-- ==== Sys2Proof/Machine/Pixel.lean ====
section
/-!
DEFINITION. The meanings of the chapter "Pixel correction, colour-row alignment and stitching" (R132 to R164): the Opal
images and their aperture, captures, the eight stages of a lane up to its output pixels, and the arithmetic of
paper-white tracking.
-/

namespace Sys2Proof.Machine

/-! ## The Opal region (R136, R140, R145, R151) -/

/-- The kind of a physical image: 0 an Opal set, 1 linearisation, 2 stitch weights. -/
def imageKind (p : Nat) : Nat := if p < 5 then 0 else if p < 7 then 1 else 2

/-- The ramp of R151 for overlap `o`; positions beyond the overlap hold 0. -/
def rampWeight (o i : Nat) : Nat := if i < o then (2 * (o - i) - 1) * 0x8000 / (2 * o) else 0

/-- A halfword of a weight image that nothing has written: the ramp of the overlaps. -/
def weightReset (overlaps : Store) (i : Nat) : Nat :=
  if i % 2 = 1 then 0 else rampWeight (sget overlaps (i / 128) 16) (i / 2 % 64)

/-- The reset content of a halfword of a physical image. -/
def State.imageReset (s : State) (p i : Nat) : Nat :=
  match imageKind p with
  | 0 => if i % 6 < 3 then 0 else 0x4000
  | 1 => if i % 4 = 3 then 0 else 64 * (i / 4 % 1024)
  | _ => weightReset s.opal.overlaps i

/-- A halfword of a physical image. -/
def State.half (s : State) (p i : Nat) : Nat := (tfind (p * 1048576 + i) s.opal.memory).getD (s.imageReset p i)

/-- A halfword of a physical image, written; reserved halfwords stay 0. -/
def State.putHalf (s : State) (p i v : Nat) : State :=
  let reserved := match imageKind p with
    | 0 => false
    | 1 => i % 4 == 3
    | _ => i % 2 == 1
  if reserved then s
  else { s with opal := { s.opal with memory := tput (p * 1048576 + i) (v % 65536) s.opal.memory } }

/-- The roles of the images for line `y` (R144, R146). -/
def State.rolesAt (s : State) (y : Nat) : List Nat :=
  s.epochs.foldl (fun r e => if y < e.line then e.roles else r) s.opal.roles

/-- The bytes of an image (R140). -/
def imageSize (image : Nat) : Nat :=
  if image < 5 then 1179648 else if image < 7 then 786432 else if image < 9 then 24576 else 0

/-- What has been written of the weight image in force. -/
def State.weightsNow (s : State) : Store :=
  let p := s.opal.roles.getD 8 8
  s.opal.memory.filter fun e => e.1 / 1048576 == p

/-- The weights and the ramp in force for line `y`: those before the oldest commit that takes effect after it. -/
def State.weightsAt (s : State) (y : Nat) : Store × Store :=
  s.epochs.foldl (fun w e => if y < e.line then (e.weights, e.overlaps) else w) (s.weightsNow, s.opal.overlaps)

/-- The weight W[j][i] of an image: above 0x8000 it takes effect as 0x8000 (R151). -/
def weightOf (w : Store × Store) (j i : Nat) : Nat :=
  let h := 2 * (64 * j + i)
  min 0x8000 (((w.1.find? fun e => e.1 % 1048576 == h).map (·.2)).getD (weightReset w.2 h))

/-! ## Opal weights by temperature (R137) -/

/-- The page instance of the headers of a role: slots 0 to 3, then the staging set (R163). -/
def headerOf (role : Nat) : Nat := if role = 0 then 4 else role - 1

/-- The valid slots of channel `c` as (temperature, physical image), by temperature. -/
def State.validSets (s : State) (c : Nat) : List (Int × Nat) :=
  (((List.range 4).filter fun j => s.on Reg.OPAL_HDR_VALID j c).map fun j =>
    (s.rdS Reg.OPAL_HDR_TEMP j c, s.opal.roles.getD (j + 1) 0)).mergeSort fun a b => decide (a.1 ≤ b.1)

/-- The sets and weight of channel `c` at its T; none without a valid slot. -/
def State.mixOf (s : State) (c : Nat) : Option OpalMix :=
  match s.validSets c with
  | [] => none
  | l =>
    let m := mixAt (l.map (·.1)) (s.chanT c)
    some { low := (l.getD m.1 (0, 0)).2, high := (l.getD m.2.1 (0, 0)).2, weight := m.2.2 }

/-- The weights of all channels, evaluated now. -/
def State.evalMixes (s : State) : Table OpalMix :=
  (List.range 96).filterMap fun c => (s.mixOf c).map fun m => (c, m)

/-- The evaluation at a line start (R137): it applies from the second line start after. -/
def State.queueMixes (s : State) : State :=
  { s with opal := { s.opal with next := s.opal.next ++ [(2, s.evalMixes)] } }

/-- Evaluated weights come one line start nearer, and those that are due apply. -/
def stepMix (m : Table OpalMix × List (Nat × Table OpalMix)) : Table OpalMix × List (Nat × Table OpalMix) :=
  let l := m.2.map fun e => (e.1 - 1, e.2)
  (((l.filter fun e => e.1 == 0).getLast?.map (·.2)).getD m.1, l.filter fun e => e.1 != 0)

/-- A line start for the weights in force, and for those of the sets before an installation, which lines below it still
use. -/
def State.stepMixes (s : State) : State :=
  let m := stepMix (s.opal.mixes, s.opal.next)
  { s with opal := { s.opal with mixes := m.1, next := m.2 },
           epochs := s.epochs.map fun e => { e with mixes := e.mixes.map stepMix } }

/-! ## Stages 1 to 4 (R119, R137 to R139, R145) -/

/-- Dark offset and shading gain of a raw pixel and colour under a mix; 0 and 0x4000 without one. -/
def State.darkGain (s : State) (mix : Option OpalMix) (c n col : Nat) : Int × Int :=
  match mix with
  | none => (0, 0x4000)
  | some m =>
    let i := 6 * (1024 * c + n) + col
    (mixValue (signed 16 (s.half m.low i)) (signed 16 (s.half m.high i)) m.weight,
      mixValue (s.half m.low (i + 3)) (s.half m.high (i + 3)) m.weight)

/-- The shaded value (R139). -/
def shade (t : Nat) (dark gain : Int) : Nat := (sat (rnd (((t : Int) + dark) * gain) 14) 0 65535).toNat

/-- The linear value (R145); `l` gives the table. -/
def linearise (l : Nat → Nat) (v : Nat) : Nat :=
  let i := v / 64
  let f : Int := (v % 64 : Nat)
  let a : Int := l i
  let d : Int := if i < 1023 then (l (i + 1) : Int) - l i else (l 1023 : Int) - l 1022
  (sat (a + rnd (d * f) 6) 0 65535).toNat

/-- A word through stages 1 to 4: the linear value, and OVR. -/
def State.linear (s : State) (r : Readout) (c n col word : Nat) (lin : Option Nat) : Nat × Bool :=
  let t := trimSample (word % 16384) (r.trims.getD col {})
  let dg := s.darkGain r.mix c n col
  let v := shade t dg.1 dg.2
  (match lin with
   | none => v
   | some p => linearise (fun i => s.half p (4 * (1024 * c + i) + col)) v, decide (16384 ≤ word))

/-- What stands for one colour in a list of a read-out's words, newest first, in pixel order. -/
def colourPart {α : Type} (l : List α) (col : Nat) : List α :=
  ((l.reverse.zipIdx).filter fun e => e.2 % 3 == col).map (·.1)

/-- The words of one colour of a read-out, in pixel order. -/
def Readout.colour (r : Readout) (col : Nat) : List Nat := colourPart r.words col

/-- A word that has just reached channel `c`'s read-out of line `y` goes through stages 1 to 4 under the configuration in
force for line `y` (R133). -/
def State.correct (s : State) (y c : Nat) : State :=
  let r := s.readout y c
  let i := r.lin.length
  match r.words with
  | [] => s
  | w :: rest =>
    if rest.length ≠ i then s
    else
      let lin := if (s.atLine y).on Reg.LANE_CTL_LIN_EN (c / 8) then some ((s.rolesAt y).getD 6 6) else none
      s.putReadout y c { r with lin := s.linear r c (i / 3) (i % 3) w lin :: r.lin }

/-- What reached a lane from converter `c` is corrected. -/
def State.correctNew (s : State) (c : Nat) : State :=
  match (s.convGroup c).bind fun g => (s.group g).reads with
  | some y => if s.wordsTo c < 96 then s.correct y.1 (s.wordsTo c) else s
  | none => s

/-- CONVERTER_WORD: a word crosses into the lane, which corrects it (R45, R94, R132). -/
def execConverterWord (c : Fin 97) (red green blue : Sample) (s : State) : Host.Outcome State Fault Refusal :=
  .next (s.powered fun s => (converterWord c ⟨red.held, green.held, blue.held⟩ ⟨red.level, green.level, blue.level⟩ s).correctNew c)

/-! ## Colour-row alignment (R147 to R149) -/

/-- The delay that stands at `i` of a list of three. -/
def delayAt (d : List Nat) (i : Nat) : Nat := d.getD i 0

/-- The row of the smaller of the two delays above 0; the later colour when they are equal. -/
def smallerRow (d : List Nat) : Option Nat :=
  match (List.range 3).filter fun i => decide (0 < delayAt d i) with
  | [a, b] => some (if delayAt d a < delayAt d b then a else b)
  | _ => none

/-- The delays as they take effect, and whether they were adjusted (R147). -/
def rowDelays (d0 : List Nat) : List Nat × Bool :=
  let m := min (delayAt d0 0) (min (delayAt d0 1) (delayAt d0 2))
  let d1 := d0.map (· - m)
  let d2 := d1.map (min 8192)
  let d3 := match smallerRow d2 with
    | some i => d2.set i (min 4096 (delayAt d2 i))
    | none => d2
  let d4 := d3.map fun v => if 0 < v then max 256 v else v
  (d4, d4 != d0)

/-- The delays of channel `c` under settings `cfg`. -/
def State.delaysOf (cfg : State) (c : Nat) : List Nat × Bool :=
  if cfg.on Reg.LANE_CTL_ALIGN_EN (c / 8) then
    rowDelays [cfg.rd Reg.CHAN_ROW_DELAY_RED (c / 8) (c % 8), cfg.rd Reg.CHAN_ROW_DELAY_GREEN (c / 8) (c % 8),
      cfg.rd Reg.CHAN_ROW_DELAY_BLUE (c / 8) (c % 8)]
  else ([0, 0, 0], false)

/-- The lines and coefficients of a delay for output line `y` (R148), those of coefficient 0 left out. -/
def rowTaps (d y : Nat) : List (Int × Int) :=
  let di := d / 256
  let df := d % 256
  if df = 0 then [((y : Int) - di, 16384)]
  else
    let u : Int := 256 - df
    let a : Int := (y : Int) - di - 1
    let c2 := rnd (u * u * u - 256 * u * u) 11
    let cm1 := rnd (-(u * u * u) + 512 * u * u - 65536 * u) 11
    let c1 := rnd (-3 * (u * u * u) + 1024 * u * u + 65536 * u) 11
    [(a - 1, cm1), (a, 16384 - cm1 - c1 - c2), (a + 1, c1), (a + 2, c2)].filter fun t => t.2 != 0

/-- The lane has taken line `j` of channel `c` whole: not discarded, and not made under the fallback pattern. -/
def State.taken (s : State) (c : Nat) (j : Nat) : Bool :=
  match tfind (readoutKey j c) s.readouts with
  | none => false
  | some r => r.complete && !r.discarded && !r.fb && !r.disabled

/-- The lane's alignment history has line `j` of channel `c` (R149, R419). -/
def State.present (s : State) (c : Nat) (j : Nat) : Bool := s.taken c j && decide ((s.lane (c / 8)).histFrom ≤ j)

/-- The line that stands for line `j` of an output line `y`: itself, else the nearest later one below `stop`, else line
`y`, else the nearest earlier one of the `held` lines; and whether it is a replacement (R149). -/
def sourceLine (present : Nat → Bool) (j : Int) (y stop held : Nat) : Option Nat × Bool :=
  if 0 ≤ j ∧ present j.toNat then (some j.toNat, false)
  else
    let from' := (j + 1).toNat
    match ((List.range (stop - from')).map (from' + ·)).find? present with
    | some k => (some k, true)
    | none =>
      if present y then (some y, true)
      else (((List.range (min y (held - 1))).map fun i => y - 1 - i).find? present, true)

/-- The lines that the alignment buffer holds of colour `col` under delays `d` (R148). -/
def heldLines (d : List Nat) (col : Nat) : Nat :=
  if delayAt d col = 0 then 0 else if smallerRow d = some col then 19 else 35

/-- One colour of output line `y` of channel `c`: values with OVR, whether a needed read-out carried FB, and whether a
replacement was used. -/
def State.alignColour (s : State) (c col y pixels : Nat) (d : List Nat) : List (Nat × Bool) × Bool × Bool :=
  let taps := rowTaps (delayAt d col) y
  let srcs := taps.map fun t => (t.2, sourceLine (s.present c) t.1 y (y + 1 - delayAt d col / 256) (heldLines d col))
  let fb := taps.any fun t => decide (0 ≤ t.1) && (s.readout t.1.toNat c).fb
  let replaced := srcs.any (·.2.2)
  let zero : List (Int × Bool) := List.replicate pixels (0, false)
  let sums := srcs.foldl (fun acc e =>
    match e.2.1 with
    | none => acc
    | some j =>
      List.zipWith (fun (a : Int × Bool) (x : Nat × Bool) => (a.1 + e.1 * x.1, a.2 || x.2)) acc
        (colourPart (s.readout j c).lin col ++ List.replicate pixels (0, false))) zero
  (sums.map fun a => ((sat (rnd a.1 14) 0 65535).toNat, a.2), fb, replaced)

/-! ## Stitching (R150 to R152) -/

/-- PIXELS of segment `j` and its overlap with the next one, under settings `cfg`. -/
def State.segPixels (cfg : State) (j : Nat) : Nat := cfg.rd Reg.SG_GEOM_PIXELS (j / 8)

def State.segOverlap (cfg : State) (j : Nat) : Nat := min 64 (cfg.rd Reg.CHAN_GEOM_OVERLAP (j / 8) (j % 8))

/-- X_j, the output position at which segment `j` starts. -/
def State.segStart (cfg : State) (j : Nat) : Nat :=
  (List.range j).foldl (fun x i => x + cfg.segPixels i - cfg.segOverlap i) 0

/-- The device's output width W = X_95 + PIXELS_95. -/
def State.outWidth (cfg : State) : Nat := cfg.segStart 95 + cfg.segPixels 95

/-- The device has a neighbour to the east, or to the west, on its cascade. -/
def State.eastNeighbour (s : State) : Bool :=
  s.cascaded && decide (s.rd Reg.IK_STATUS_POS + 1 < s.rd Reg.IK_STATUS_NDEV)

def State.westNeighbour (s : State) : Bool := s.cascaded && s.on Reg.IK_STATUS_POS

/-- The x base of the device: 0 for one that runs alone (R13, R536, R541). -/
def State.xBase (s : State) : Nat := if s.cascaded then s.rd Reg.IK_XBASE_X else 0

/-- The output positions that the joint with the western device takes (R536). -/
def State.westOverlap (s : State) : Nat :=
  if s.westNeighbour then s.rd Reg.IK_XSTART_X - s.rd Reg.IK_XBASE_X else 0

/-- A channel's pixels of an output line after stage 5. -/
structure ChanLine where
  /-- Colours and CLIP, by position m after the mirror. -/
  pixels : List (List Nat × Bool)
  fb : Bool
  noset : Bool
  replaced : Bool
  disabled : Bool
  /-- Absent from a joint, or its line discarded (R152). -/
  absent : Bool
  lost : Bool
  /-- The smallest coverage code of the channel, 0 for none (R227). -/
  code : Nat

/-- The least of the codes that apply; 0 where none does. -/
def leastCode (l : List Nat) : Nat :=
  l.foldl (fun b c => if c = 0 then b else if b = 0 ∨ c < b then c else b) 0

/-- Coverage codes of line `y` for lane `k` (R227). -/
def State.lineCode (s : State) (y k : Nat) : Nat :=
  leastCode (((s.line y).codes.filter fun e => e.1 == 12 || e.1 == k).map (·.2))

/-- Line `y` lies within a capture (R142). -/
def State.inCapture (s : State) (y : Nat) : Bool :=
  s.opal.captures.any fun e => decide (e.1 ≤ y) && (match e.2 with
    | some l => decide (y ≤ l)
    | none => true)

/-- Stage 5 for channel `c` and output line `y`. -/
def State.chanLine (s : State) (c y : Nat) : ChanLine :=
  let cfg := s.atLine y
  let px := cfg.segPixels c
  let r := s.readout y c
  let disabled := !cfg.on Reg.SG_CTL_EN (c / 8) || !cfg.on Reg.CHAN_CTL_EN c
  let noset := if (tfind (readoutKey y c) s.readouts).isSome then r.mix.isNone else (tfind c (s.mixesAt y)).isNone
  if disabled then
    { pixels := List.replicate px ([0, 0, 0], false), fb := false, noset := false, replaced := false, disabled := true,
      absent := true, lost := false, code := leastCode [1, s.lineCode y (c / 8)] }
  else
    let d := (cfg.delaysOf c).1
    let a := s.alignColour c 0 y px d
    let b := s.alignColour c 1 y px d
    let e := s.alignColour c 2 y px d
    let pix := List.zipWith (fun p q => ([p.1, q.1.1, q.2.1], p.2 || q.1.2 || q.2.2)) a.1 (b.1.zip e.1)
    let fb := a.2.1 || b.2.1 || e.2.1
    let replaced := a.2.2 || b.2.2 || e.2.2
    { pixels := if cfg.on Reg.CHAN_GEOM_MIRROR (c / 8) (c % 8) then pix.reverse else pix
      fb := fb, noset := noset, replaced := replaced, disabled := false, absent := r.fb, lost := r.discarded || (s.line y).codes.contains (c / 8, 5)
      code := leastCode [s.lineCode y (c / 8), if fb || r.fb then 6 else 0, if s.inCapture y then 7 else 0,
        if noset then 8 else 0, if r.uncal then 9 else 0, if r.suspect then 10 else 0, if replaced then 11 else 0] }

## TRY IT:
Taking the entries above, restate exactly those lines that fall between the line with "blue.level⟩ s).correctNew c)" and the line with "if cfg.on Reg.LANE_CTL_ALIGN_EN", keeping both of those lines too.

## SOLVED EXERCISE:
  .next (s.powered fun s => (converterWord c ⟨red.held, green.held, blue.held⟩ ⟨red.level, green.level, blue.level⟩ s).correctNew c)

/-! ## Colour-row alignment (R147 to R149) -/

/-- The delay that stands at `i` of a list of three. -/
def delayAt (d : List Nat) (i : Nat) : Nat := d.getD i 0

/-- The row of the smaller of the two delays above 0; the later colour when they are equal. -/
def smallerRow (d : List Nat) : Option Nat :=
  match (List.range 3).filter fun i => decide (0 < delayAt d i) with
  | [a, b] => some (if delayAt d a < delayAt d b then a else b)
  | _ => none

/-- The delays as they take effect, and whether they were adjusted (R147). -/
def rowDelays (d0 : List Nat) : List Nat × Bool :=
  let m := min (delayAt d0 0) (min (delayAt d0 1) (delayAt d0 2))
  let d1 := d0.map (· - m)
  let d2 := d1.map (min 8192)
  let d3 := match smallerRow d2 with
    | some i => d2.set i (min 4096 (delayAt d2 i))
    | none => d2
  let d4 := d3.map fun v => if 0 < v then max 256 v else v
  (d4, d4 != d0)

/-- The delays of channel `c` under settings `cfg`. -/
def State.delaysOf (cfg : State) (c : Nat) : List Nat × Bool :=
  if cfg.on Reg.LANE_CTL_ALIGN_EN (c / 8) then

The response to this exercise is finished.